Look, I’m certainly no Nate Silver. But I am just about ready to reject the null hypothesis that everyone who talks a big game about big data actually understands it. In business, as in Moneyball, it is often the more overlooked data that can lead to the most profound insights.
Why so confident about my own confidence interval? The answer is sampling. Big Data today has a sampling problem, which is only compounded when extrapolations are performed and conclusions are drawn from data that is scattered and incomplete. No Big Data analytics “tool” can remedy subpar quality of a data sample. “Garbage in…” well, I’m sure you know the rest.
I’ve conducted no proper sampling of my own – at least formally on this issue -- but with a few years of watching the “Big Data” industry evolve, it’s clear that there are some gaps in knowledge. The business press can be one of the biggest offenders: much of the information out there tries to compact big data into a homogenous concept that’s antithetical to its true nature. Sometimes it seems everyone is using the same words to talk about different things, and the errors inherent to obtaining samples of data are completely lost in the fray.
The marketing language surrounding big data is one of the reasons we’ve come to rightfully become suspicious of claims. As certain analyst firm might put it, we seem to be in a trough of disillusionment. We’ve seen the tools and they’ve failed to deliver. Perhaps, though, the problem isn’t the analysis tools themselves: it’s the entire architecture underlying our information governance practices. In order for samples to be useful, they have to be representative of the population in question. Before data analysis must come data management.
A sampling approach requires pulling handfuls of data from existing pools and feeding it into processing tools for extrapolation. It has certain strengths, but it prone to bias and severe compounding of any errors. A population approach to data, on the other hand, requires a complete data set for the group in question.
Not all data sets are equally suitable for analysis, and this is where sampling problems arise. Cleaning, de-duplication, and identification of any missing information is critical before doing large-scale manipulation, especially when analyzing across multiple data types. We’re feeling growing pains as the big data industry matures and businesses are starting to realize that the narrow “tool” based approach constrains the purported power of big data. Businesses are just beginning to shift their gaze from sampling-based tools to a more holistic data population approach, but our language and architectural approaches may be insufficient to support it.

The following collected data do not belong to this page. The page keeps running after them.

-- ==== Sys2Proof/Laws/Flash.lean ====
section
/-!
SUPPORT. What an erase, a program or a read of the flash can do: it changes the flash, its controller, the recorder and the
aggregator alone; wear that is not new changes nothing; and what becomes of a block that fails.
-/

namespace Sys2Proof.Machine

/-! `nandWear` -/

@[simp] theorem nandWear_slices (s : State) : (nandWear s).slices = s.slices := by
  unfold nandWear; simp
@[simp] theorem nandWear_sup (s : State) : (nandWear s).sup = s.sup := by
  unfold nandWear; simp
@[simp] theorem nandWear_did (s : State) : (nandWear s).did = s.did := by
  unfold nandWear; simp
@[simp] theorem nandWear_bud (s : State) : (nandWear s).bud = s.bud := by
  unfold nandWear; simp
@[simp] theorem nandWear_kln (s : State) : (nandWear s).kln = s.kln := by
  unfold nandWear; simp
@[simp] theorem nandWear_cyc (s : State) : (nandWear s).cyc = s.cyc := by
  unfold nandWear; simp
@[simp] theorem nandWear_syn (s : State) : (nandWear s).syn = s.syn := by
  unfold nandWear; simp
@[simp] theorem nandWear_hst (s : State) : (nandWear s).hst = s.hst := by
  unfold nandWear; simp
@[simp] theorem nandWear_aux (s : State) : (nandWear s).aux = s.aux := by
  unfold nandWear; simp
@[simp] theorem nandWear_fab (s : State) : (nandWear s).fab = s.fab := by
  unfold nandWear; simp
@[simp] theorem nandWear_dma (s : State) : (nandWear s).dma = s.dma := by
  unfold nandWear; simp
@[simp] theorem nandWear_otp (s : State) : (nandWear s).otp = s.otp := by
  unfold nandWear; simp
@[simp] theorem nandWear_lcu (s : State) : (nandWear s).lcu = s.lcu := by
  unfold nandWear; simp
@[simp] theorem nandWear_mem (s : State) : (nandWear s).mem = s.mem := by
  unfold nandWear; simp
@[simp] theorem nandWear_free (s : State) : (nandWear s).free = s.free := by
  unfold nandWear; simp
@[simp] theorem nandWear_pending (s : State) : (nandWear s).pending = s.pending := by
  unfold nandWear; simp
@[simp] theorem nandWear_nand (s : State) : (nandWear s).nand = s.nand := by
  unfold nandWear; simp
@[simp] theorem nandWear_nvc (s : State) : (nandWear s).nvc = s.nvc := by unfold nandWear; simp
theorem nandWear_raised (s : State) : (nandWear s).eva.raised 218 = true := by simp [nandWear]

/-! `retireBlock` -/

@[simp] theorem retireBlock_slices (part : Nat) (high : Bool) (s : State) : (retireBlock part high s).slices = s.slices := by
  simp only [retireBlock]; (repeat' split) <;> simp
@[simp] theorem retireBlock_sup (part : Nat) (high : Bool) (s : State) : (retireBlock part high s).sup = s.sup := by
  simp only [retireBlock]; (repeat' split) <;> simp
@[simp] theorem retireBlock_did (part : Nat) (high : Bool) (s : State) : (retireBlock part high s).did = s.did := by
  simp only [retireBlock]; (repeat' split) <;> simp
@[simp] theorem retireBlock_bud (part : Nat) (high : Bool) (s : State) : (retireBlock part high s).bud = s.bud := by
  simp only [retireBlock]; (repeat' split) <;> simp
@[simp] theorem retireBlock_kln (part : Nat) (high : Bool) (s : State) : (retireBlock part high s).kln = s.kln := by
  simp only [retireBlock]; (repeat' split) <;> simp
@[simp] theorem retireBlock_cyc (part : Nat) (high : Bool) (s : State) : (retireBlock part high s).cyc = s.cyc := by
  simp only [retireBlock]; (repeat' split) <;> simp
@[simp] theorem retireBlock_syn (part : Nat) (high : Bool) (s : State) : (retireBlock part high s).syn = s.syn := by
  simp only [retireBlock]; (repeat' split) <;> simp
@[simp] theorem retireBlock_hst (part : Nat) (high : Bool) (s : State) : (retireBlock part high s).hst = s.hst := by
  simp only [retireBlock]; (repeat' split) <;> simp
@[simp] theorem retireBlock_aux (part : Nat) (high : Bool) (s : State) : (retireBlock part high s).aux = s.aux := by
  simp only [retireBlock]; (repeat' split) <;> simp
@[simp] theorem retireBlock_fab (part : Nat) (high : Bool) (s : State) : (retireBlock part high s).fab = s.fab := by
  simp only [retireBlock]; (repeat' split) <;> simp
@[simp] theorem retireBlock_dma (part : Nat) (high : Bool) (s : State) : (retireBlock part high s).dma = s.dma := by
  simp only [retireBlock]; (repeat' split) <;> simp
@[simp] theorem retireBlock_otp (part : Nat) (high : Bool) (s : State) : (retireBlock part high s).otp = s.otp := by
  simp only [retireBlock]; (repeat' split) <;> simp
@[simp] theorem retireBlock_lcu (part : Nat) (high : Bool) (s : State) : (retireBlock part high s).lcu = s.lcu := by
  simp only [retireBlock]; (repeat' split) <;> simp
@[simp] theorem retireBlock_mem (part : Nat) (high : Bool) (s : State) : (retireBlock part high s).mem = s.mem := by
  simp only [retireBlock]; (repeat' split) <;> simp
@[simp] theorem retireBlock_free (part : Nat) (high : Bool) (s : State) : (retireBlock part high s).free = s.free := by
  simp only [retireBlock]; (repeat' split) <;> simp
@[simp] theorem retireBlock_pending (part : Nat) (high : Bool) (s : State) : (retireBlock part high s).pending = s.pending := by
  simp only [retireBlock]; (repeat' split) <;> simp

/-! `noteWear` -/

@[simp] theorem noteWear_slices (w : BitVec 24) (s : State) : (noteWear w s).slices = s.slices := by
  simp only [noteWear]; (repeat' split) <;> simp
@[simp] theorem noteWear_sup (w : BitVec 24) (s : State) : (noteWear w s).sup = s.sup := by
  simp only [noteWear]; (repeat' split) <;> simp
@[simp] theorem noteWear_did (w : BitVec 24) (s : State) : (noteWear w s).did = s.did := by
  simp only [noteWear]; (repeat' split) <;> simp
@[simp] theorem noteWear_bud (w : BitVec 24) (s : State) : (noteWear w s).bud = s.bud := by
  simp only [noteWear]; (repeat' split) <;> simp
@[simp] theorem noteWear_kln (w : BitVec 24) (s : State) : (noteWear w s).kln = s.kln := by
  simp only [noteWear]; (repeat' split) <;> simp
@[simp] theorem noteWear_cyc (w : BitVec 24) (s : State) : (noteWear w s).cyc = s.cyc := by
  simp only [noteWear]; (repeat' split) <;> simp
@[simp] theorem noteWear_syn (w : BitVec 24) (s : State) : (noteWear w s).syn = s.syn := by
  simp only [noteWear]; (repeat' split) <;> simp
@[simp] theorem noteWear_hst (w : BitVec 24) (s : State) : (noteWear w s).hst = s.hst := by
  simp only [noteWear]; (repeat' split) <;> simp
@[simp] theorem noteWear_aux (w : BitVec 24) (s : State) : (noteWear w s).aux = s.aux := by
  simp only [noteWear]; (repeat' split) <;> simp
@[simp] theorem noteWear_fab (w : BitVec 24) (s : State) : (noteWear w s).fab = s.fab := by
  simp only [noteWear]; (repeat' split) <;> simp
@[simp] theorem noteWear_dma (w : BitVec 24) (s : State) : (noteWear w s).dma = s.dma := by
  simp only [noteWear]; (repeat' split) <;> simp
@[simp] theorem noteWear_otp (w : BitVec 24) (s : State) : (noteWear w s).otp = s.otp := by
  simp only [noteWear]; (repeat' split) <;> simp
@[simp] theorem noteWear_lcu (w : BitVec 24) (s : State) : (noteWear w s).lcu = s.lcu := by
  simp only [noteWear]; (repeat' split) <;> simp
@[simp] theorem noteWear_mem (w : BitVec 24) (s : State) : (noteWear w s).mem = s.mem := by
  simp only [noteWear]; (repeat' split) <;> simp
@[simp] theorem noteWear_free (w : BitVec 24) (s : State) : (noteWear w s).free = s.free := by
  simp only [noteWear]; (repeat' split) <;> simp
@[simp] theorem noteWear_pending (w : BitVec 24) (s : State) : (noteWear w s).pending = s.pending := by
  simp only [noteWear]; (repeat' split) <;> simp
@[simp] theorem noteWear_nand (w : BitVec 24) (s : State) : (noteWear w s).nand = s.nand := by
  simp only [noteWear]; (repeat' split) <;> simp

Population studies are not without their pitfalls. Applying analytics to an enterprise data corpus without removing duplicate copies is like trying to conduct the US census, but with exclusion of some while double-counting others. Is the census perfect as-is? Perhaps not, but it was designed to be as close as possible, given the barriers to contacting and surveying 300 million+ individuals.
Take two very different hypothetical approaches to the same census problem:(1) Census Methodology 1: The Traditional Population Census
It’s slow and tedious, but every effort is made to obtain the individual responses of every last citizen. Every person is given the same form via the same medium. It’s a mindboggling logistical effort. Yes, some will be missed, but the percentage is extremely low. Some data substitution via imputation does occur, but the sheer volume of data being collected ensures that relatively accurate predictions can be made at the granular neighborhood level where there are any suspected missing individuals.(2) Census Methodology 2: A Haphazard Sampling Approach
Samples are taken based on convenience, with response forms being sent out via multiple methods. Questions may vary based on region or state. There is no centralized control or administration. Some people are more likely or able to respond… whether it be due to cultural differences, job role, income, access to technology, or other demographic factors. No penalty is enforced for failure to respond. Some people respond multiple times, while others are never contacted. The suspected missing responses are then “counted” as the averaged individual data from the entire response pool, severely compounding any bias that may have occurred in the sampling.
In these overly-simplified scenarios, it’s clear that most businesses are still treating unstructured data with an approach much closer to the second: trying to use sampling based on whatever they can obtain. Siloed architecture is profuse, so for the most part, companies dip data from whatever is available, regardless of duplicates or missing information. And to be fair, it was all that was realistically possible for a long time. Some unstructured content formats were controlled more rigorously – resulting in many duplicates of relatively important items – while others went completely unmanaged. Even confining analysis to one data type, such as email, might show skewed data if duplicate copies or missing items were not cleaned out: a monolithic task in itself.
But the good news is that enterprise data is NOT quite analogous to a human population. It’s much easier to define the population of enterprise content than it is to define and count an entire morphing human aggregate. Ownership – as in what data “belongs” to the business – is defined by the systems implemented and work policies defining what is allowed. While changes in a data ecosystem are measured in milliseconds relative to the glacial plod of human population dynamics, it has a massive differentiator: enterprise unstructured data has a point of creation within the business, and data is relatively easy to capture.
As big data continues to grow and unstructured analytics tools continue to advance, it’s clear we need to take a more “population” style approach to data management and analytics. Samples are fine, but only when they are an accurate representation of the population being studied: an impossibility in many of today’s current IT environments where silos, duplicates, and missing information is rife. Centralization, deduplication, and consistent policy control for all data are the factors that allow even “junk” to become useful from a holistic business strategy perspective.
So while population research in the human world is rarely possible, the enterprise has a much more clearly defined population of unstructured content. Samples were historically implemented to make the best of missing information… just ask Mr. “Student” of t-test fame. But why settle when near-perfect data management is possible? Population-based data governance, concurrent with centralized control and de-duplication, can reveal much more about the trends in content, workflows, and the human “pulse” of a business organization.
Don’t wait 10 years to conduct your own business data census: the capacity to leverage entire data populations begins now. But it doesn’t start or even end with an out-of-the-box analysis tool: the architecture underlying the data is what supports the capacity for large-scale analysis.